TASK BRIEF:
Below is a listing; reproduce exactly its lines from the one containing "register file. -/" to its last line, both ends kept, and no other lines.

RECORDS SUPPLIED:
/-- A number for each register, the order of R613. -/
def Reg.idx : Reg → Nat
  | .GLB_ID => 0
  | .GLB_MODE => 1
  | .GLB_MODE_REQ => 2
  | .STBY_STATUS => 3
  | .GLB_WAKE_CFG => 4
  | .GLB_WAKE_TIME_NS => 5
  | .GLB_WAKE_TIME_SEC => 6
  | .GLB_RESET_CAUSE => 7
  | .GLB_BIST => 8
  | .IMG_STATUS => 9
  | .IMG_CLAIM_A => 10
  | .IMG_CLAIM_B => 11
  | .IMG_SERIAL => 12
  | .IMG_SVN => 13
  | .HASP_STATUS_LO => 14
  | .HASP_STATUS_HI => 15
  | .HASP_ACK_LO => 16
  | .HASP_ACK_HI => 17
  | .HASP_CAUSE_LO => 18
  | .HASP_CAUSE_HI => 19
  | .HASP_CTRL => 20
  | .HASP_PINS => 21
  | .HASP_FIRST => 22
  | .HASP_LATCHES => 23
  | .HASP_SRC_CLASS => 24
  | .HASP_SRC_WINDOW => 25
  | .HASP_SRC_STATE => 26
  | .HASP_SRC_WIN => 27
  | .TIME_CTRL => 28
  | .TIME_INCR => 29
  | .TIME_SNAP_NS => 30
  | .TIME_SNAP_SEC_LO => 31
  | .TIME_SNAP_SEC_HI => 32
  | .TIME_STEP_NS => 33
  | .TIME_STEP_SEC => 34
  | .TIME_STATUS => 35
  | .TIME_PPS_NS => 36
  | .TIME_PPS_SEC => 37
  | .SHK_CTRL => 38
  | .SHK_STATUS => 39
  | .SYNC_GPIO => 40
  | .TICK_CTRL => 41
  | .TICK_N => 42
  | .TICK_D => 43
  | .TICK_IDX_LO => 44
  | .TICK_IDX_HI => 45
  | .TICK_SKIP => 46
  | .TMR_CTRL => 47
  | .TMR_PERIOD_NS => 48
  | .TMR_START_NS => 49
  | .TMR_START_SEC => 50
  | .TMR_CAP_NS => 51
  | .TMR_CAP_SEC => 52
  | .TMR_PULSE_NS => 53
  | .INT_PEND => 54
  | .INT_MASK => 55
  | .INT_RAW => 56
  | .INT_FORCE => 57
  | .HIF_LINK => 58
  | .HIF_L1_COUNT => 59
  | .HIF_NUM_VFS => 60
  | .HIF_DENIED => 61
  | .HIF_REQ_ERR => 62
  | .HIF_DC_OWNER => 63
  | .HIF_CQ_OWNER => 64
  | .HIF_VF_QUOTA => 65
  | .HIF_FUNC_PM => 66
  | .HIF_CPG_PERM => 67
  | .WARD_STATE => 68
  | .WARD_BOOT => 69
  | .WARD_SVN => 70
  | .WARD_IMG_FLOOR => 71
  | .WARD_CTR_LO => 72
  | .WARD_CTR_HI => 73
  | .WARD_KEYS => 74
  | .WARD_AUTH_FAIL => 75
  | .WARD_REPLAY => 76
  | .WARD_GRANT_LEFT => 77
  | .MAC_CTRL => 78
  | .MAC_STATUS => 79
  | .MAC_PTP => 80
  | .MAC_TXTS_ID => 81
  | .MAC_TXTS_NS => 82
  | .MAC_TXTS_SEC => 83
  | .FL_CTRL => 84
  | .FL_STATUS => 85
  | .FL_REPLAYS => 86
  | .FL_LOST_PKTS => 87
  | .PL_HASH_SEED => 88
  | .PL_LAG_SEED => 89
  | .PL_TAG_CTRL => 90
  | .PL_FLOOD_BASE => 91
  | .PL_L2_LEARN_FAIL => 92
  | .PL_L2_DEFER_DROP => 93
  | .PL_PARSE_LIMIT => 94
  | .PL_MC_NO_RECORD => 95
  | .PL_TBL_BAD_WR => 96
  | .PL_PUNT_DROP => 97
  | .TBL_CTRL => 98
  | .TBL_EPOCH => 99
  | .TBL_DRAIN_EPOCH => 100
  | .TBL_STATUS => 101
  | .TRIE_RING_TAIL => 102
  | .TRIE_RING_HEAD => 103
  | .TRIE_STATUS => 104
  | .PL_PORT_CFG0 => 105
  | .PL_PORT_CFG1 => 106
  | .PL_PORT_CFG2 => 107
  | .PL_PORT_CFG3 => 108
  | .PL_VRF_LEN0 => 109
  | .PL_VRF_LEN1 => 110
  | .PL_VRF_LEN2 => 111
  | .PL_VRF_LEN3 => 112
  | .TM_CTRL => 113
  | .TM_SHARED_USED => 114
  | .TM_SHARED_PEAK => 115
  | .TM_NO_LEAF => 116
  | .TM_LEAF_MISMATCH => 117
  | .TM_CTRL_DROP => 118
  | .TM_SHARED_DROP => 119
  | .TM_STALLED_LEAVES => 120
  | .TM_STALL_FIRST => 121
  | .TM_PORT_CTRL => 122
  | .TM_PORT_SHAPE => 123
  | .TM_PORT_BURST => 124
  | .TM_PORT_PAUSED => 125
  | .TM_CT_FRAMES => 126
  | .TM_CT_FALLBACK => 127
  | .TM_CT_STOMP_RX => 128
  | .TM_CT_STOMP_TX => 129
  | .TM_MC_LEAF => 130
  | .TM_CLS_SHAPE => 131
  | .TM_CLS_BURST => 132
  | .TM_LEAF_SHAPE => 133
  | .TM_LEAF_BURST => 134
  | .TM_LEAF_DEPTH => 135
  | .TM_LEAF_DROP => 136
  | .TM_LEAF_ECN => 137
  | .TM_LEAF_STALL => 138
  | .TM_LEAF_FLUSHED => 139
  | .TM_LEAF_STATUS => 140
  | .TM_POL_RATE => 141
  | .TM_POL_BURST => 142
  | .TM_POL_DROP => 143
  | .TM_GCL_CTRL => 144
  | .TM_GCL_LEN => 145
  | .TM_GCL_CYCLE_NS => 146
  | .TM_GCL_BASE_NS => 147
  | .TM_GCL_BASE_SEC => 148
  | .TM_GCL_BASE_SEC_HI => 149
  | .TM_GCL_CHANGE_NS => 150
  | .TM_GCL_CHANGE_SEC => 151
  | .TM_GCL_STATUS => 152
  | .TM_GCL_TRUNC => 153
  | .ESS_CMD => 154
  | .ESS_CMD_CTX => 155
  | .ESS_CTX_OVERFLOW => 156
  | .ESS_OPEN_REFUSED => 157
  | .ESS_ATTACH_DROP => 158
  | .ESS_OPEN_COUNT => 159
  | .ESS_RING_FREE => 160
  | .ESS_EVENT => 161
  | .ESS_ARG => 162
  | .CE_CTRL => 163
  | .CE_STATUS => 164
  | .CE_UCODE => 165
  | .CE_KEYWAYS => 166
  | .CE_LIVE_LOAD => 167
  | .CE_PREEMPTS => 168
  | .CE_RESTARTS => 169
  | .CE_OVERRUNS => 170
  | .CE_MAX_WAIT => 171
  | .CE_BUSY_LO => 172
  | .CE_BUSY_HI => 173
  | .CE_WIN_CFG => 174
  | .CE_WIN_CTRL => 175
  | .CE_WIN_STATUS => 176
  | .CG_ALLOC => 177
  | .CG_OPEN_COUNT => 178
  | .CG_NO_CONTEXT => 179
  | .SC_RING_LO => 180
  | .SC_RING_HI => 181
  | .SC_RING_CFG => 182
  | .SC_DOORBELL => 183
  | .SC_HEAD => 184
  | .SC_STATE => 185
  | .SC_STAT_HEAD => 186
  | .SC_STAT_TAIL => 187
  | .MEM_HBM_CE => 188
  | .MEM_HBM_UE => 189
  | .MEM_UE_ADDR_LO => 190
  | .MEM_UE_ADDR_HI => 191
  | .MEM_SRAM_CE => 192
  | .MEM_SRAM_UE => 193
  | .MEM_STATUS => 194
  | .POOL_LOG2 => 195
  | .POOL_COUNT => 196
  | .POOL_BASE_LO => 197
  | .POOL_BASE_HI => 198
  | .POOL_FREE => 199
  | .POOL_MIN_FREE => 200
  | .POOL_FALLBACK => 201
  | .POOL_REQ => 202
  | .POOL_RESP => 203
  | .POOL_PTR_LO => 204
  | .POOL_PTR_HI => 205
  | .POOL_RET_LO => 206
  | .POOL_RET_HI => 207
  | .POOL_RET_RESP => 208
  | .POOL_BAD_RET => 209
  | .DC_CTRL => 210
  | .DC_STATUS => 211
  | .DC_HINGE_CNT => 212
  | .DC_SHD_STAMP => 213
  | .DC_BYTES => 214
  | .DC_BYTES_HI => 215
  | .DC_SHD => 216
  | .DC_ACT => 217
  | .DC_RING_LO => 218
  | .DC_RING_HI => 219
  | .DC_RING_CFG => 220
  | .DC_RING_TAIL => 221
  | .DC_RING_HEAD => 222
  | .CQ_BASE_LO => 223
  | .CQ_BASE_HI => 224
  | .CQ_CFG => 225
  | .CQ_HEAD => 226
  | .CQ_TAIL => 227
  | .CQ_LOST => 228
  | .CQ_STATUS => 229
  | .INT_GRP_CFG => 230
  | .INT_GRP_HOLDOFF => 231
  | .INT_GRP_CTRL => 232
  | .INT_GRP_STATUS => 233
  | .INT_GRP_LEFT => 234
  | .INT_GRP_SENT => 235
  | .INT_GRP_PME => 236
  | .TRC_CTRL => 237
  | .TRC_STATUS => 238
  | .TRC_DROPS => 239
  | .TRC_DATA => 240
  | .TRC_SEQ_CTRL => 241
  | .DUMP_CTRL => 242
  | .DUMP_STATUS => 243
  | .DUMP_SKIPPED => 244
  | .BW_CTRL => 245
  | .MGMT_TEMP => 246
  | .MGMT_TEMP_PEAK => 247
  | .MGMT_TEMP_LIMITS => 248
  | .MGMT_VOLT => 249
  | .MGMT_VOLT_WIN => 250
  | .MBX_REQ_LEN => 251
  | .MBX_IND_LO => 252
  | .MBX_IND_HI => 253
  | .MBX_IND_LEN => 254
  | .MBX_CTRL => 255
  | .MBX_STATUS => 256
  | .MBX_SEQ => 257

/-- One field: its register, lowest bit, width, access type and reset value. -/
structure Fld where
  reg : Reg
  lsb : Nat
  w : Nat
  acc : Access
  rst : Nat
  deriving DecidableEq, Repr

/-- The key of a field of one instance in the register file. -/
def Fld.key (f : Fld) (i : Nat) : Nat := f.reg.idx * 32 + f.lsb + 16384 * i

namespace F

RESULT FOR THIS TASK:
/-- The key of a field of one instance in the register file. -/
def Fld.key (f : Fld) (i : Nat) : Nat := f.reg.idx * 32 + f.lsb + 16384 * i

namespace F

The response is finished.